I do not consider participants of ARENA to be ‘early stage’. In my mind they are mid-stage (i.e. middle of upskilling towards a full-time researcher role) and most participants would be able to do solid research sprints without having gone through ARENA. My proposal is based on helping such mid-stage researchers. I think something like BlueDot (at least, BlueDot in 2024, I dont know about current BlueDot) or AISC targets early-stage researchers.
> Also we do put out impact reports where people self-assess as having improved their ability
My claim (which I have not really justfied, except to defer to Neel Nanda’s post) is that the counter-factual of doing four mini research sprints would be significantly higher impact. This could be the central crux.
> Side note that I would love to see more reports like this from other programs in the ecosystem, and on a more regular basis
100%. Thanks for doing this and being a role model!
Sure, I agree with most of that. I think this is probably mostly based on counterfactuals being hard to measure, in two senses:
The first is the counterfactual where participants aren’t selected for ARENA, do they then go on to do good things. We’ve taken a look at this (unpublished) and found that for people who are on the margin attendance at ARENA has an effect. But then that effect could be explained by signaling value. It’s basically difficult to say. This is why we try and do start-of-program and end-of-program surveys to measure this. But different viewpoints are available here because it is difficult to measure definitively.

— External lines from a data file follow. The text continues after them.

-- ==== Sys2Proof/Machine/Sojourn.lean ====
section
/-! DEFINITION. Sojourn Estimation (04_sojourn_estimation.md): settings, drain estimate, sojourn, share, ring states and
the expiry work of one ring. -/

namespace Sys2Proof.Machine

/-! ### Settings -/

/-- The clamp of the epoch length EL (R54). -/
def clampEpochLength (el : Nat) : Nat := max 2 (min 1000 el)

/-- The clamp of the stall limit SL (R59). -/
def clampStallLimit (sl : Nat) : Nat := max 1 (min 255 sl)

/-- The clamp of an alert group: a value above 3 becomes 3 (R57, R161). -/
def clampGroup (g : Nat) : Fin 4 := ⟨min 3 g, by omega⟩

/-- A ring's settings as they are taken, all together, with their clamps (R57). The TL clamp acts against the TH taken
at the same moment. -/
def StagedSettings.taken (s : StagedSettings) : Settings :=
  let th := max 1 s.th
  { tl := min s.tl (th - 1), th := th, ps := if s.ps = 0 then 256 else min 256 s.ps, ft := max 2 (min 17 s.ft),
    ml := min 3 s.ml, dw := min 7 s.dw, qf := s.qf, hh := s.hh,
    policy := if s.policy = 0 then .spend else .carry, holdEnable := s.holdEnable != 0,
    quota := min 4096 s.quota, alertGroup := clampGroup s.alertGroup }

/-! ### Drain, sojourn and share -/

/-- The drain update (R61): D + floor((16·c − D) / 2^DW), the division rounding toward minus infinity. -/
def drainUpdate (d c dw : Nat) : Nat := ((d : Int) + (16 * (c : Int) - (d : Int)) / (2 ^ dw : Nat)).toNat

/-- The sojourn T of an occupancy Q and a drain estimate D (R63). -/
def sojourn (q d : Nat) : Nat :=
  if q = 0 then 0 else if d = 0 then 65535 else min 65535 (256 * q / d)

/-- An effective threshold: the threshold shifted right by the ramp level (R65). -/
def effective (threshold ramp : Nat) : Nat := threshold / 2 ^ ramp

/-- The share P of a sojourn T, between the effective thresholds TL' and TH' (R66). -/
def share (t ps tl' th' : Nat) : Nat :=
  if t < tl' then 0 else if th' ≤ t then 256 else ps * (t - tl') / (th' - tl')

/-- The share of a ring for an occupancy Q, from its D, L and active settings as they stand (R64, R66). -/
def Ring.shareAt (r : Ring) (q : Nat) : Nat :=
  share (sojourn q r.drain) r.settings.ps (effective r.settings.tl r.ramp) (effective r.settings.th r.ramp)

/-! ### The expiry work of one ring -/

/-- The stall count after an expiry (R71). -/
def Ring.nextStall (r : Ring) : Nat := if 0 < r.occ ∧ r.reads = 0 then min 255 (r.stall + 1) else 0

/-- Whether the ring is STALLED for this expiry (R71). -/
def Ring.stalls (r : Ring) (sl : Nat) : Bool := decide (sl ≤ r.nextStall)

/-- The drain estimate after an expiry: held for a STALLED ring (R61, R71). -/
def Ring.nextDrain (r : Ring) (set : Settings) (sl : Nat) : Nat :=
  if r.stalls sl then r.drain else drainUpdate r.drain r.reads set.dw

/-- The state after an expiry (R71, R72), with the fan-in `f` and the sojourn `t` of this expiry. The CONGESTED test
takes the ramp level as it stood before. -/
def Ring.nextState (r : Ring) (set : Settings) (sl f t : Nat) : RingState :=
  if r.stalls sl then .stalled
  else if set.ft ≤ f ∧ set.qf ≤ r.occ then .incast
  else if effective set.tl r.ramp ≤ t then .congested
  else .clear

/-- The ramp level after an expiry, by the state after it (R72). -/
def nextRamp (ramp ml : Nat) : RingState → Nat
  | .incast => min (ramp + 1) ml
  | .stalled => min ramp ml
  | .off => min (ramp - 1) ml
  | .clear => min (ramp - 1) ml
  | .congested => min (ramp - 1) ml

/-- The expiry work of an active ring (R70 to R74), with the epoch number the expiry begins and the W and SL just
taken. -/
def Ring.expiryWork (now : Epoch) (w sl : Nat) (r : Ring) : Ring :=
  let set := r.stagedSettings.taken
  let drain := r.nextDrain set sl
  let t := sojourn r.occ drain
  let state := r.nextState set sl (fanIn r.senders now w) t
  { r with settings := set, stall := r.nextStall, drain := drain, state := state,
           ramp := nextRamp r.ramp set.ml state, lastT := t, reads := 0 }

/-- One ring at an epoch expiry: the expiry work where it is active (R69), and the ageing of its Sender List (R46). -/
def Ring.expire (now : Epoch) (w sl : Nat) (r : Ring) : Ring :=
  let r' := if r.isActive then r.expiryWork now w sl else r
  { r' with senders := ageSenders r.senders now w }

/-- The event of a ring's change of state at an expiry (R73). -/
def expiryEvent (before after : RingState) : Option Event :=
  if before = after then none
  else
    match after with
    | .incast => some .incastOn
    | .stalled => some .stallOn
    | .off => none
    | .clear => none
    | .congested => none

/-- The events of all rings at one expiry, each to the alert group just taken (R73, R174). -/
def State.raiseExpiryEvents (before : Vector Ring 64) (s : State) : State :=
  (List.finRange 64).foldl
    (fun (t : State) (k : Fin 64) =>
      match expiryEvent before[k].state (s.ring k).state with
      | some e => t.raiseOn (s.ring k).settings.alertGroup e
      | none => t) s

end Sys2Proof.Machine
end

The second is the counterfactual where people spend 4 weeks doing research sprints. I basically do expect that to be more effective if you require the ARENA materials as prerequisites, but I think it would then be hard to actually get applicants to such a programme (since people generally struggle to work through ARENA materials themselves). But maybe something else could work here. I actually kind of expect the counterfactual of that to be pretty low due to margin-based reasoning, where there exist many research-oriented programmes already, but relatively fewer upskilling-oriented programmes. But again, difficult to know definitively what’s more valuable on current margins (though I do think on current margins is the relevant question).
My guess is these are the two cruxes? But unsure.
This is not crux for me. I believe ARENA provides counter-factual value compared to not doing ARENA. You work much harder during ARENA than you otherwise would, in great environment, great support, etc.
> The second is the counterfactual where people spend 4 weeks doing research sprints.
This is crux. And agreed it is hard to measure!
Thanks for engaging thoughtfully. Useful to think things through.